By Rachael Dalton-Taggart in Scottsdale, AZ
In an hour-long presentation, John crammed multiple facts, anecdotes and quotes that demonstrated how culture, language and even the availability of batteries influence the innovations that come at us.
He pointed out that he feels we are at a point now of innovation which is similar to the 1980s, which was dominated by the development of microprocessors. He tracked innovation from as far back as the mid-1800's, demonstrating how each new innovation sparked a series of others, developing through to the 1980's where the new chip processing power augured an entirely new language, a new way of thinking and a startling array of new innovations.
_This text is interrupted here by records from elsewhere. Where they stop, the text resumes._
-- ==== Sys2Proof/Laws/KeepsSpring.lean ====
section
/-! SUPPORT. What the definitions of Sys2Proof/Machine/Spring.lean keep: one lemma each, in the terms of `Keeps`. -/

namespace Sys2Proof.Machine

open Sys2Proof

theorem State.kderCounted_keeps {s0 : State} {p1 : Machine.State} {p2 : Nat} {p3 : Nat} (hp1 : Keeps s0 (p1)) : Keeps s0 (@State.kderCounted p1 p2 p3) := by
  unfold State.kderCounted
  refine keeps_ite (fun _ => ?_) (fun _ => ?_)
  · refine State.count_keeps ?_
    · exact hp1
  · refine keeps_ite (fun _ => ?_) (fun _ => ?_)
    · refine State.count_keeps ?_
      · exact hp1
    · refine keeps_ite (fun _ => ?_) (fun _ => ?_)
      · refine State.count_keeps ?_
        · exact hp1
      · exact hp1

theorem kderAccept_keeps {s0 : State} {p1 : EngineOp} {p2 : Machine.State} (hp2 : Keeps s0 (p2)) : Keeps s0 (@kderAccept p1 p2).2 := by
  unfold kderAccept
  extract_lets +onlyGivenNames -merge -underBinder x1
  try clear_value x1
  extract_lets +onlyGivenNames -merge -underBinder x2
  have h3 : ∀ q4, Keeps s0 (x2 q4).2 := by
    intro q4 
    unfold x2
    refine keepsP_mk ?_
    refine State.kderCounted_keeps ?_
    · exact hp2
  try clear_value x2
  refine keepsP_ite (fun _ => ?_) (fun _ => ?_)
  · exact h3 _
  · split
    · exact h3 _
    · refine keepsP_ite (fun _ => ?_) (fun _ => ?_)
      · exact h3 _
      · refine keepsP_ite (fun _ => ?_) (fun _ => ?_)
        · exact h3 _
        · refine keepsP_ite (fun _ => ?_) (fun _ => ?_)
          · exact h3 _
          · refine keepsP_mk ?_
            exact hp2

theorem State.kder_keeps {s0 : State} {p1 : Machine.State} {p2 : Nat} {p3 : Nat} {p4 : Nat} {p5 : Nat} (hp1 : Keeps s0 (p1)) : KeepsO s0 (@State.kder p1 p2 p3 p4 p5) := by
  unfold State.kder
  refine State.engineCall_keeps ?_ ?_
  · exact hp1
  · intro q1 q2 hq2
    refine kderAccept_keeps ?_
    · exact hq2

theorem execMkaDerive_keeps {s0 : State} {p1 : ThreadNo} {p2 : BitVec 8} {p3 : GReg} {p4 : Machine.State} (hp4 : Keeps s0 (p4)) : KeepsO s0 (@execMkaDerive p1 p2 p3 p4) := by
  unfold execMkaDerive
  refine State.kder_keeps ?_
  · exact hp4

theorem State.kderWith_keeps {s0 : State} {p1 : Machine.State} {p2 : List (Nat × Bool)} {p3 : KderRes × Machine.State} (hp1 : Keeps s0 (p1)) (hp3 : Keeps s0 (p3).2) : Keeps s0 (@State.kderWith p1 p2 p3).2 := by
  unfold State.kderWith
  split
  · refine keepsP_mk ?_
    exact hp1
  · exact hp3

theorem State.setSession_keeps {s0 : State} {p1 : Machine.State} {p2 : Nat} {p3 : Option Session} (hp1 : Keeps s0 (p1)) : Keeps s0 (@State.setSession p1 p2 p3) := by
  unfold State.setSession
  extract_lets +onlyGivenNames -merge -underBinder x1
  try clear_value x1
  refine State.wr_keeps ?_
  · exact keeps_upd hp1 rfl rfl rfl rfl rfl rfl rfl rfl rfl rfl rfl rfl (.inl rfl)

theorem State.writeRoot_keeps {s0 : State} {p1 : Machine.State} {p2 : Octets} {p3 : Nat} {p4 : Session} {p5 : Octets} {p6 : Nat} {p7 : Octets} (hp1 : Keeps s0 (p1)) : Keeps s0 (@State.writeRoot p1 p2 p3 p4 p5 p6 p7).2 := by
  unfold State.writeRoot
  extract_lets +onlyGivenNames -merge -underBinder x1
  try clear_value x1
  extract_lets +onlyGivenNames -merge -underBinder x2
  have h3 : Keeps s0 (x2) := by
    unfold x2
    refine State.writeKey_keeps ?_
    · exact hp1
  clear_value x2
  apply keeps_gen x2 h3
  clear h3
  intro x2 h3
  extract_lets +onlyGivenNames -merge -underBinder x4
  have h5 : Keeps s0 (x4) := by
    unfold x4
    refine State.count_keeps ?_
    · refine State.setSession_keeps ?_
      · exact h3
  clear_value x4
  apply keeps_gen x4 h5
  clear h5
  intro x4 h5
  refine keepsP_mk ?_
  exact h5

theorem State.closeSession_keeps {s0 : State} {p1 : Machine.State} {p2 : Nat} (hp1 : Keeps s0 (p1)) : Keeps s0 (@State.closeSession p1 p2) := by
  unfold State.closeSession
  split
  · refine State.count_keeps ?_
    · refine State.setSession_keeps ?_
      · exact hp1
  · exact hp1

theorem State.failSession_keeps {s0 : State} {p1 : Machine.State} {p2 : Nat} {p3 : KderRes} (hp1 : Keeps s0 (p1)) : Keeps s0 (@State.failSession p1 p2 p3) := by
  unfold State.failSession
  refine keeps_ite (fun _ => ?_) (fun _ => ?_)
  · refine State.mark_keeps ?_
    · refine State.closeSession_keeps ?_
      · exact hp1
  · refine keeps_ite (fun _ => ?_) (fun _ => ?_)
    · refine State.mark_keeps ?_
      · refine State.closeSession_keeps ?_
        · exact hp1
    · exact hp1

theorem State.actFinish_keeps {s0 : State} {p1 : Machine.State} {p2 : Octets} {p3 : Octets} (hp1 : Keeps s0 (p1)) : Keeps s0 (@State.actFinish p1 p2 p3).2 := by
  unfold State.actFinish
  extract_lets +onlyGivenNames -merge -underBinder x1
  try clear_value x1
  split
  · refine State.kderWith_keeps ?_ ?_
    · exact hp1
    · refine keepsP_mk ?_
      exact hp1
  · extract_lets +onlyGivenNames -merge -underBinder x2
    try clear_value x2
    extract_lets +onlyGivenNames -merge -underBinder x3
    try clear_value x3
    extract_lets +onlyGivenNames -merge -underBinder x4
    try clear_value x4
    split
    · rename_i h7e
      have h7 : Keeps s0 _ := keeps_of_eq h7e (by
        refine State.kderWith_keeps ?_ ?_
        · exact hp1
        · extract_lets +onlyGivenNames -merge -underBinder x8
          try clear_value x8
          extract_lets +onlyGivenNames -merge -underBinder x9
          try clear_value x9
          split
          · extract_lets +onlyGivenNames -merge -underBinder x10
            try clear_value x10
            refine State.writeRoot_keeps ?_
            · exact hp1
        )
      refine keepsP_mk ?_
      refine State.failSession_keeps ?_
      · exact h7

theorem execUnrexCancel_keeps {s0 : State} {p1 : ThreadNo} {p2 : BitVec 8} {p3 : GReg} {p4 : Machine.State} (hp4 : Keeps s0 (p4)) : KeepsO s0 (@execUnrexCancel p1 p2 p3 p4) := by
  unfold execUnrexCancel
  refine State.kder_keeps ?_
  · exact hp4

theorem State.actCekRead_keeps {s0 : State} {p1 : Machine.State} {p2 : Octets} (hp1 : Keeps s0 (p1)) : Keeps s0 (@State.actCekRead p1 p2).2 := by
  unfold State.actCekRead
  refine State.kderWith_keeps ?_ ?_
  · exact hp1
  · refine keepsP_mk ?_
    exact hp1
An interesting point that he showed was that many important innovations, especially the more recent ones, have been created by students rather than by companies. His conclusion:"Students don't have to take meetings." Maybe we all have a lot to learn from that!
Using many and varied quotes from both well- and lesser-known innovators, John kept managing to ram his points home to the 260 attendees. One that has stayed in my mind is from Dr. Edwin Lund."Redesign is not so much having a new idea as stopping having an old idea," and"Invention is a sudden cessation of stupidity."
As we enter a new level of innovation, we need to remember that the creative platform is being raised by the innovations of everyone else. That is true not just of the CAD and engineering software industries but also for the rest of the world.